According to a third aspect the invention relates to a computer program comprising program code for performing the image processing method according to the second aspect, when executed on a processor or a computer. The invention can be implemented in hardware and/or software.

BRIEF DESCRIPTION OF THE DRAWINGS

Further embodiments of the invention will be described with respect to the following figures, wherein:

Fig. 1 a shows a schematic diagram illustrating an example of processing blocks implemented in a single channel sound processing apparatus according to an

embodiment in a training phase;

Fig. 1 b shows a schematic diagram illustrating an example of processing blocks implemented in a single channel sound processing apparatus according to an

embodiment in an application phase;

Fig. 2a shows a schematic diagram illustrating an example of processing blocks implemented in a multi-channel sound processing apparatus according to an embodiment in a training phase;

Fig. 2b shows a schematic diagram illustrating an example of processing blocks implemented in a multi-channel sound processing apparatus according to an embodiment in an application phase; and

Fig. 3 shows a flow diagram illustrating an example of a sound processing method according to an embodiment.
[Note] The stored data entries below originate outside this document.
theorem Cx.need_plain {c o n ok} : Plain (Cx.need c o n ok) := by
  unfold Cx.need
  exact plain_bind Cx.tag_plain (fun _ => holds_ite trivial Cx.format_excAll)

theorem Cx.ptrCase_plain {c o sub ta tb} : Plain (Cx.ptrCase c o sub ta tb) := by
  unfold Cx.ptrCase
  refine holds_ite ?_ ?_
  · exact holds_ite trivial Cx.format_excAll
  · exact holds_ite trivial (holds_ite (holds_ite Cx.format_excAll trivial) trivial)

theorem collect_plain {α} {xs : List (Nat × Exc α)} (hx : ∀ x ∈ xs, Plain x.2) : Plain (collect xs) := by
  induction xs with
  | nil => trivial
  | cons x xs ih =>
    obtain ⟨l, v | v⟩ := x
    · exact hx _ (List.mem_cons_self ..)
    · exact plain_bind (ih fun y hy => hx y (List.mem_cons_of_mem _ hy)) (fun _ => trivial)

theorem mapLanes_plain {α} {f : Nat → Exc α} {ls} (hf : ∀ l, Plain (f l)) : Plain (mapLanes f ls) := by
  have all : ∀ x ∈ ls.map fun l => (l, f l), Plain x.2 := fun x hx => by
    obtain ⟨l, -, rfl⟩ := List.mem_map.mp hx
    exact hf l
  unfold mapLanes
  exact plain_bind (collect_plain fun x hx => all x (List.mem_filter.mp hx).1) (fun _ => collect_plain all)

/-! ## Integer and bit words -/

theorem Cx.put_memWf {c g} (h : c.s.memWf) : (Cx.put c g).memWf := by
  unfold Cx.put
  exact State.modGrp_memWf h

theorem Cx.emit_memWf {c d n tag r} (h : c.s.memWf) : (Cx.emit c d n tag r).memWf := by
  unfold Cx.emit
  exact Cx.put_memWf h

theorem Cx.addPtr_excAll {c o a sub} (h : c.s.memWf) : ExcAll State.memWf (Cx.addPtr c o a sub) := by
  unfold Cx.addPtr
  refine plain_bind Cx.need_plain (fun _ => ?_)
  dsimp only
  refine holds_ite ?_ ?_
  · refine plain_bind trivial (fun _ => ?_)
    refine plain_bind Cx.ptrCase_plain (fun _ => ?_)
    refine plain_bind ?_ (fun _ => excAll_ok (Cx.emit_memWf h))
    refine mapLanes_plain (fun _ => ?_)
    split
    · exact holds_ite trivial ptrWrap_excAll
    · exact holds_ite Cx.format_excAll trivial
  · refine plain_bind Cx.need_plain (fun _ => ?_)
    refine plain_bind Cx.ptrCase_plain (fun _ => ?_)
    refine plain_bind ?_ (fun _ => excAll_ok (Cx.emit_memWf h))
    refine mapLanes_plain (fun _ => ?_)
    split
    · exact holds_ite trivial ptrWrap_excAll
    · exact holds_ite Cx.format_excAll trivial

theorem Cx.needB_plain {c o a n ok} : Plain (Cx.needB c o a n ok) := by
  unfold Cx.needB
  exact holds_ite (plain_bind Cx.need_plain (fun _ => trivial)) trivial

theorem Cx.pure_memWf {c d n tag f} (h : c.s.memWf) : (Cx.pure c d n tag f).memWf := by
  unfold Cx.pure
  exact Cx.emit_memWf h

theorem intBin_canonical {o a f s} (h : s.memWf) : Canonical (intBin o a f s) := by
  unfold intBin
  refine word_canonical h (fun _ h => ?_)
  exact plain_bind Cx.need_plain (fun _ => plain_bind Cx.needB_plain (fun _ => excAll_ok (Cx.pure_memWf h)))
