/-- Settles O11: v, p and a third value are the channels of every row, and none of them is above v. -/
theorem converterLaws : Obligations.ConverterLaws := by
  refine ⟨convert_zero_saturation hsvfill, convert_zero_value hsvfill, fun h s v hs => ?_, rfl, fun h => ?_⟩
  · have hs0 : s ≠ 0 := by rintro rfl; exact absurd hs (by decide)
    have hconv := convert_of_ne_zero hsvfill h v hs0
    exact ⟨fun hr => hconv ▸ selectRgb_r _ _ _ _ hr, fun hr => hconv ▸ selectRgb_g _ _ _ _ hr,
      fun hr => hconv ▸ selectRgb_b _ _ _ _ hr, convert_le hsvfill h s v⟩
  · obtain ⟨p, m, hp, hm, hchannels⟩ := convert_third hsvfill h 31 (s := 31) (by decide)
    obtain rfl : p = 0 := BitVec.eq_of_toNat_eq hp
    have hle : m.toNat ≤ 30 :=
      hm.elim (fun hq => hq.trans_le (interQ_le_thirty _ 31 _)) (fun ht => ht.trans_le (interT_le_thirty _ 31 _))
    exact ⟨m, hle, hm, hchannels⟩

/-! ### What the commands that store nothing leave unchanged (R107, R121, R140, R148) -/

section Frame

variable {s t : State} {i : Instr}

theorem exec_next (i : Instr) (s : State) : ∃ t, exec i s = .next t := by
  cases i <;> exact ⟨_, rfl⟩

theorem exec_samePorts (h : exec i s = .next t) : s.SamePorts t := by
  cases i <;> cases h <;> exact ⟨rfl, rfl, rfl⟩

theorem exec_sameBytes (h : exec i s = .next t) (hfill : i ≠ .fill) (hrepl : i ≠ .repl) : s.SameBytes t := by
  obtain ⟨hi, -⟩ | ⟨hi, -⟩ | ⟨hfb, hdraw⟩ := exec_fb_cases h
  · exact absurd hi hfill
  · exact absurd hi hrepl
  · exact sameBytes_of_fb hfb hdraw

/-- R33: only VWAIT and FRAME write PHASE. -/
theorem exec_phase (h : exec i s = .next t) (hvwait : i ≠ .vwait) (hframe : ∀ k, i ≠ .frame k) :
    t.phase = s.phase := by
  cases i with
  | vwait => exact absurd rfl hvwait
  | frame k => exact absurd rfl (hframe k)
  | _ => cases h; rfl

end Frame

/-- Settles O27: FILL and REPL alone write bytes, and each register has its own writers. -/
theorem registerCommandsStoreNothing : Obligations.RegisterCommandsStoreNothing := by
  intro i s hfill hrepl
  obtain ⟨t, h⟩ := exec_next i s
  exact ⟨t, h, exec_sameBytes h hfill hrepl, exec_sameErrors h, exec_samePorts h, exec_res h,
    fun hkeys hframe => exec_sameSatVal h fun k => ⟨hkeys k, hframe k⟩, exec_phase h⟩

/-! ### CONV (R107) -/

/-- R101, R102 and R104 on the naturals: region `h div 6` selects from v and the values of offset `6*(h mod 6)`. -/
theorem convert_hsvfill (h : Channel) {s : Channel} (v : Channel) (hs : s ≠ 0) :
    convert hsvfill h s v = selectRgb (h.toNat / 6) v (BitVec.ofNat 5 (interP s.toNat v.toNat))
      (BitVec.ofNat 5 (interQ s.toNat v.toNat (6 * (h.toNat % 6))))
      (BitVec.ofNat 5 (interT s.toNat v.toNat (6 * (h.toNat % 6)))) := by
  rw [convert_of_ne_zero hsvfill h v hs, regionOf_hsvfill, offsetOf_hsvfill]

/-- Settles O12: the triple in RES is the selection's, whose values are held without loss; the rest is the frame. -/
theorem convLatchesTheConvertedTriple : Obligations.ConvLatchesTheConvertedTriple := by
  intro h sv v s
  have hexec : exec (.conv h sv v) s = .next { s with res := resOf (convert hsvfill h sv v) } := rfl
  refine ⟨_, hexec, ?_, ?_, exec_phase hexec nofun nofun, exec_sameSatVal hexec fun k => ⟨nofun, nofun⟩,
    exec_sameErrors hexec, exec_sameBytes hexec nofun nofun, exec_samePorts hexec⟩
  · rintro rfl
    rw [convert_zero_saturation, toNat_resOf]
  · rintro hs _ _ _ _ rfl rfl rfl rfl
    rw [convert_hsvfill h v hs]
    exact toNat_resOf_selectRgb v (toNat_ofNat_interP _ v) (toNat_ofNat_interQ _ v _) (toNat_ofNat_interT _ v _) _

end Sys2Proof.Machine

/-! PROOFS. The interaction state (R121 to R126): the bounded steps of a channel, the branch an update selects, runs of one
KEYS word, and the obligations on them. -/

namespace Sys2Proof.Machine

/-! ### One bounded step of a channel (R122, R124) -/

section Bump

variable (x : Channel)

theorem toNat_bumpUp : (bumpUp x).toNat = if x.toNat < 31 then x.toNat + 1 else x.toNat := by
  unfold bumpUp
  split <;> bv_omega

theorem toNat_bumpDown : (bumpDown x).toNat = if 0 < x.toNat then x.toNat - 1 else x.toNat := by
  unfold bumpDown
  split <;> bv_omega
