-- ==== Sys2Proof/WellFormed.lean ====
section
/-! DEFINITION. Well-formed instruction terms: what R153 calls a constructible instruction variant, and passes the
state-independent part of the check of R140 (Machine/Checks.lean). Two constructors have terms that stand for no
word, because an earlier step of R102 or R115 takes the word their fields spell: `canonical` rules those out. -/

namespace Sys2Proof

/-- R107: S = H = 0 is reached only by words that steps 1 to 3 did not take. With `hi` = w[24:20] and `mid` = w[19:8]:
not multiply (w[24:22] = 000), not multiply long (w[24:23] = 01), not swap (w[24:23] = 10 and w[11:8] = 0000). -/
def halfZeroCanonical (hi : BitVec 5) (mid : BitVec 12) : Bool :=
  !(hi.extractLsb' 2 3 == 0b000#3) && !(hi.extractLsb' 3 2 == 0b01#2) &&
    !(hi.extractLsb' 3 2 == 0b10#2 && mid.extractLsb' 0 4 == 0b0000#4)

/-- R357: mask 1000 never reaches MSR_gen, and the register form with mask 1001 and w[11:4] = 0 is MSR_reg. -/
def msrGenCanonical (mask : BitVec 4) (src : PsrSource) : Bool :=
  match src with
  | .imm _ _ => mask != 0b1000#4
  | .reg sbz _ => mask != 0b1000#4 && (mask != 0b1001#4 || sbz != 0#8)

/-- No earlier step of R102 or R115 takes the word of this term (among the terms that pass `staticRule`). -/
def Instr.canonical : Instr → Bool
  | .undefHalfZero _ hi mid _ => halfZeroCanonical hi mid
  | .msrGen _ _ mask src => msrGenCanonical mask src
  | _ => true

/-- The well-formedness check as a Bool. -/
def Instr.isWellFormed (i : Instr) : Bool := i.canonical && i.staticRule.isNone

abbrev Instr.WellFormed (i : Instr) : Prop := i.isWellFormed = true

end Sys2Proof
end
In the various figures, identical reference signs will be used for identical or at least functionally equivalent features.

DETAILED DESCRIPTION OF EMBODIMENTS

In the following description, reference is made to the accompanying drawings, which form part of the disclosure, and in which are shown, by way of illustration, specific aspects in which the invention may be placed. It is understood that other aspects may be utilized and structural or logical changes may be made without departing from the scope of the invention. The following detailed description, therefore, is not to be taken in a limiting sense, as the scope of the invention is defined by the appended claims.
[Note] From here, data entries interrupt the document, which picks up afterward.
-- ==== Sys2Proof/Machine/BlockTransfer.lean ====
section
/-! DEFINITION. LDM and STM with their S-bit forms (44_block_transfer.md). -/

namespace Sys2Proof.Machine

/-- What the word reads of a block load leave: the registers whose read completed, with what they read, whether all of
them did, and the state after the reads made. -/
structure BlockRead where
  loaded : List (RegNum × Word)
  complete : Bool
  after : State

/-- R304: the word reads in increasing register order, each at the register's slot; none follows one that is aborted
(R313). -/
def blockLoad (slot : RegNum → Word) : List RegNum → State → BlockRead
  | [], s => { loaded := [], complete := true, after := s }
  | r :: rest, s =>
    match loadWord (slot r) s with
    | (none, s') => { loaded := [], complete := false, after := s' }
    | (some v, s') =>
      let tail := blockLoad slot rest s'
      { tail with loaded := (r, v) :: tail.loaded }

/-- The loaded values of the registers below r15 written into a bank (R304, R310, R311). -/
def commitLoaded (k : Bank) : List (RegNum × Word) → State → State
  | [], s => s
  | (r, v) :: rest, s => commitLoaded k rest (writeRegIn k r v s)

/-- The bank an LDM or STM transfers: the User bank with S = 1, but for an LDM with r15 in the list (R310, R311). -/
def blockBank (load sb : Bool) (list : BitVec 16) (s : State) : Bank :=
  if sb && !(load && inList list 15) then .usr else currentBank s.cpsr

/-- R302: the base write-back of a block transfer. -/
def blockWriteBack (u w : Bool) (rn : RegNum) (list : BitVec 16) (s : State) : Option (RegNum × Word) :=
  if w then some (rn, blockFinal u rn list s) else none

/-- R304, R310, R311, R313: LDM. -/
def ldmBody (p u sb w : Bool) (rn : RegNum) (list : BitVec 16) (s : State) : Result :=
  let wb := blockWriteBack u w rn list s
  let bank := blockBank true sb list s
  let read := blockLoad (fun r => blockSlot p u rn list r s) (regList list) s
  if read.complete then
    let s' := applyWriteBack wb (commitLoaded bank read.loaded read.after)
    if inList list 15 then
      let target := ((read.loaded.find? fun x => x.1 == 15).map (·.2)).getD 0#32
      if sb then exceptionReturn target s' else .next (loadWritePC target s')
    else .next (advance { s' with lastUserBankTransfer := sb })
  else
    let drawn := Config.abortLoaded s.freeCount
    .next (dataAbort wb
      (commitLoaded bank (read.loaded.filter fun x => drawn.getLsbD x.1.val && x.1 != 15) read.after))

/-- R305, R303, R306, R311, R313: STM. The word writes are made in increasing register order, each of the register's
value at the start of Execute. -/
def stmBody (p u sb w : Bool) (rn : RegNum) (list : BitVec 16) (s : State) : Result :=
  let bank := blockBank false sb list s
  let requests := (regList list).map fun r => MemRequest.writeWord (blockSlot p u rn list r s) (storedRegIn bank r s)
  finishStore (storeAll requests s) (blockWriteBack u w rn list s)

/-- LDM (R304, R310, R311). -/
def execLdm (c : Cond) (p u sb w : Bool) (rn : RegNum) (list : BitVec 16) (s : State) : Result :=
  gate (.ldm c p u sb w rn list) (ldmBody p u sb w rn list) s

/-- STM (R305, R311). -/
def execStm (c : Cond) (p u sb w : Bool) (rn : RegNum) (list : BitVec 16) (s : State) : Result :=
  gate (.stm c p u sb w rn list) (stmBody p u sb w rn list) s

end Sys2Proof.Machine
end

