/-! ### Frames -/

/-- R201, R241, R47, R333, R351: what the instructions that reach no memory leave unchanged. Memory, the marks, the
coprocessor and the host's inputs always; every register but the destinations; every flag but those the rules
name; the saved status registers but the one an MSR of the SPSR writes. -/
def Obligations.RegisterInstructionFrame : Prop :=
  (∀ (op : AluOp) (c : Cond) (sf : Bool) (rn rd : RegNum) (op2 : Operand2) (s t : State),
    exec (dataProcInstr op c sf rn rd op2) s = .next t →
    SameMemory s t ∧ SameEnvironment s t ∧ t.spsrs = s.spsrs ∧
    SameRegsBut (if writesRd op then [bankReg (currentBank s.cpsr) rd] else []) s t ∧
    (sf = false → t.cpsr = s.cpsr) ∧
    (¬ (writesRd op = true ∧ rd = 15) → SameControl s.cpsr t.cpsr ∧
      (op ∈ [AluOp.and, .eor, .tst, .teq, .orr, .mov, .bic, .mvn] → t.cpsr.v = s.cpsr.v))) ∧
  (∀ (c : Cond) (sf : Bool) (rd rn rs rm : RegNum) (s t : State) (i : Instr),
    i ∈ [Instr.mul c sf rd rn rs rm, .mla c sf rd rn rs rm, .umull c sf rd rn rs rm, .umlal c sf rd rn rs rm,
      .smull c sf rd rn rs rm, .smlal c sf rd rn rs rm] → exec i s = .next t →
    SameMemory s t ∧ SameEnvironment s t ∧ t.spsrs = s.spsrs ∧
    SameRegsBut (bankReg (currentBank s.cpsr) rd ::
      if i = .mul c sf rd rn rs rm ∨ i = .mla c sf rd rn rs rm then [] else [bankReg (currentBank s.cpsr) rn]) s t ∧
    SameControl s.cpsr t.cpsr ∧ t.cpsr.c = s.cpsr.c ∧ t.cpsr.v = s.cpsr.v ∧ (sf = false → t.cpsr = s.cpsr)) ∧
  (∀ (c : Cond) (spsr : Bool) (rd rm : RegNum) (mask : BitVec 4) (src : PsrSource) (s t : State),
    (exec (.mrs c spsr rd) s = .next t → SameMemory s t ∧ SameEnvironment s t ∧ t.spsrs = s.spsrs ∧
      t.cpsr = s.cpsr ∧ SameRegsBut [bankReg (currentBank s.cpsr) rd] s t) ∧
    (∀ i ∈ [Instr.msrReg c spsr rm, .msrFlg c spsr src, .msrGen c spsr mask src], exec i s = .next t →
      SameMemory s t ∧ SameEnvironment s t ∧ t.regs = s.regs ∧
      (spsr = true → t.cpsr = s.cpsr ∧ ∀ k : Bank, k ≠ currentBank s.cpsr → t.spsrs.get k = s.spsrs.get k) ∧
      (spsr = false → t.spsrs = s.spsrs) ∧
      (i = .msrFlg c spsr src ∨ s.cpsr.m = 0b10000#5 → SameControl s.cpsr t.cpsr))) ∧
  (∀ (c : Cond) (offset24 : BitVec 24) (rm : RegNum) (s t : State) (i : Instr),
    i ∈ [Instr.b c offset24, .bl c offset24, .bx c rm] → exec i s = .next t →
    SameMemory s t ∧ SameEnvironment s t ∧ t.spsrs = s.spsrs ∧
    SameRegsBut (if i = .bl c offset24 then [bankReg (currentBank s.cpsr) 14] else []) s t ∧
    t.cpsr.n = s.cpsr.n ∧ t.cpsr.z = s.cpsr.z ∧ t.cpsr.c = s.cpsr.c ∧ t.cpsr.v = s.cpsr.v ∧
    t.cpsr.i = s.cpsr.i ∧ t.cpsr.f = s.cpsr.f ∧ t.cpsr.m = s.cpsr.m ∧ (i ≠ .bx c rm → t.cpsr = s.cpsr))

/-- R47, R261, R80: what the single loads that do not abort leave unchanged: all of memory, every status register, and
every register but the destination and a base that is written back; they make one access, and none when the condition
fails. -/
def Obligations.LoadFrame : Prop :=
  ∀ (c : Cond) (p u w : Bool) (rn rd : RegNum) (off : Offset) (hoff : HalfOffset) (s t : State),
    let frame := fun (q : MemRequest) (wb : Bool) =>
      SameMemory s t ∧ SameEnvironment { s with bus := if conditionPassed c s.cpsr then s.bus.after q else s.bus } t ∧
      t.spsrs = s.spsrs ∧ t.cpsr = s.cpsr ∧
      SameRegsBut (bankReg (currentBank s.cpsr) rd :: if wb then [bankReg (currentBank s.cpsr) rn] else []) s t
    let a := transferAddress true u rn (singleOffset off s) s
    let aH := transferAddress p u rn (halfOffset hoff s) s
    let base := readReg rn s
    (∀ (i : Instr) (q : MemRequest) (wb : Bool), (i, q, wb) ∈
      [(Instr.ldrPre c u w rn rd off, .readWord (alignWord a), w),
        (.ldrPost c u rn rd off, .readWord (alignWord base), true),
        (.ldrt c u rn rd off, .readWord (alignWord base), true), (.ldrbPre c u w rn rd off, .readByte a, w),
        (.ldrbPost c u rn rd off, .readByte base, true), (.ldrbt c u rn rd off, .readByte base, true),
        (.ldrh c p u w rn rd hoff, .readHalf (alignHalf aH), !p || w),
        (.ldrsh c p u w rn rd hoff, .readHalf (alignHalf aH), !p || w),
        (.ldrsb c p u w rn rd hoff, .readByte aH, !p || w)] →
      memAborts q s = false → exec i s = .next t → frame q wb)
For instance, it is understood that a disclosure in connection with a described method may also hold true for a corresponding device or system configured to perform the method and vice versa. For example, if a specific method step is described, a corresponding device may include a unit to perform the described method step, even if such unit is not explicitly described or illustrated in the figures. Further, it is understood that the features of the various exemplary aspects described herein may be combined with each other, unless specifically noted otherwise.

Figure 1 a shows a schematic diagram illustrating an example of processing blocks implemented in a single channel sound processing apparatus 100 according to an embodiment in a training phase, while figure 1 b shows a schematic diagram illustrating an example of processing blocks implemented in the single channel sound processing apparatus 100 in an application phase.

As will be described in more detail further below, the sound processing apparatus 100 is configured to process a current noisy sound, in particular speech signal comprising a target signal and a current noise signal into an enhanced, i.e. de-noised sound, in particular speech signal.

The apparatus 100, which could be implemented, for instance, as a loudspeaker, a mobile phone and the like, comprises processing circuitry, in particular one or more processors, configured to provide, i.e. implement an adjustable neural network. In the embodiment shown in figures 1 a and 1 b, the adjustable neural network comprises a first neural sub network 103 and a second neural sub-network 107. In an embodiment, the first neural sub-network 103 and/or the second neural sub-network 107 (referred to as "Environment Residual Blocks" 103, 107 in the figures) can comprise one or more residual blocks. In further embodiments, the first neural sub-network 103 and the second neural sub-network 107 can constitute independent, i.e. separate neural networks. In an embodiment, the neural network, the first neural sub-network 103 and/or the second neural sub-network 107 can comprise one or more convolutional layers. More details about possible implementations of the neural network, the first neural sub-network 103 and/or the second neural sub-network 107 can be found, for instance, in the article "A Fully Convolutional Neural Network For Speech Enhancement", Se Rim Park and Jinwon Lee, in Proc. Interspeech 2017, August 20-24, 2017, pages 1993-1997, Stockholm, Sweden, which is fully incorporated by reference herein.

In a training phase, the adjustable neural network 103, 107 of the sound processing apparatus 100 is configured to be trained, i.e. conditioned using as a first input a training noise signal (referred to in figure 1 a as "Environment Waveform"), as a second input a noisy training sound signal (referred to in figure 1 a as "Environment + speech Waveform") comprising a training target signal and the training noise signal and as a third input the training target signal (referred to in figure 1 a as "clean Waveform"). Usually, the training phase involves processing a set of training sound signals comprising a plurality of known training target signals and a plurality of known training noise signals.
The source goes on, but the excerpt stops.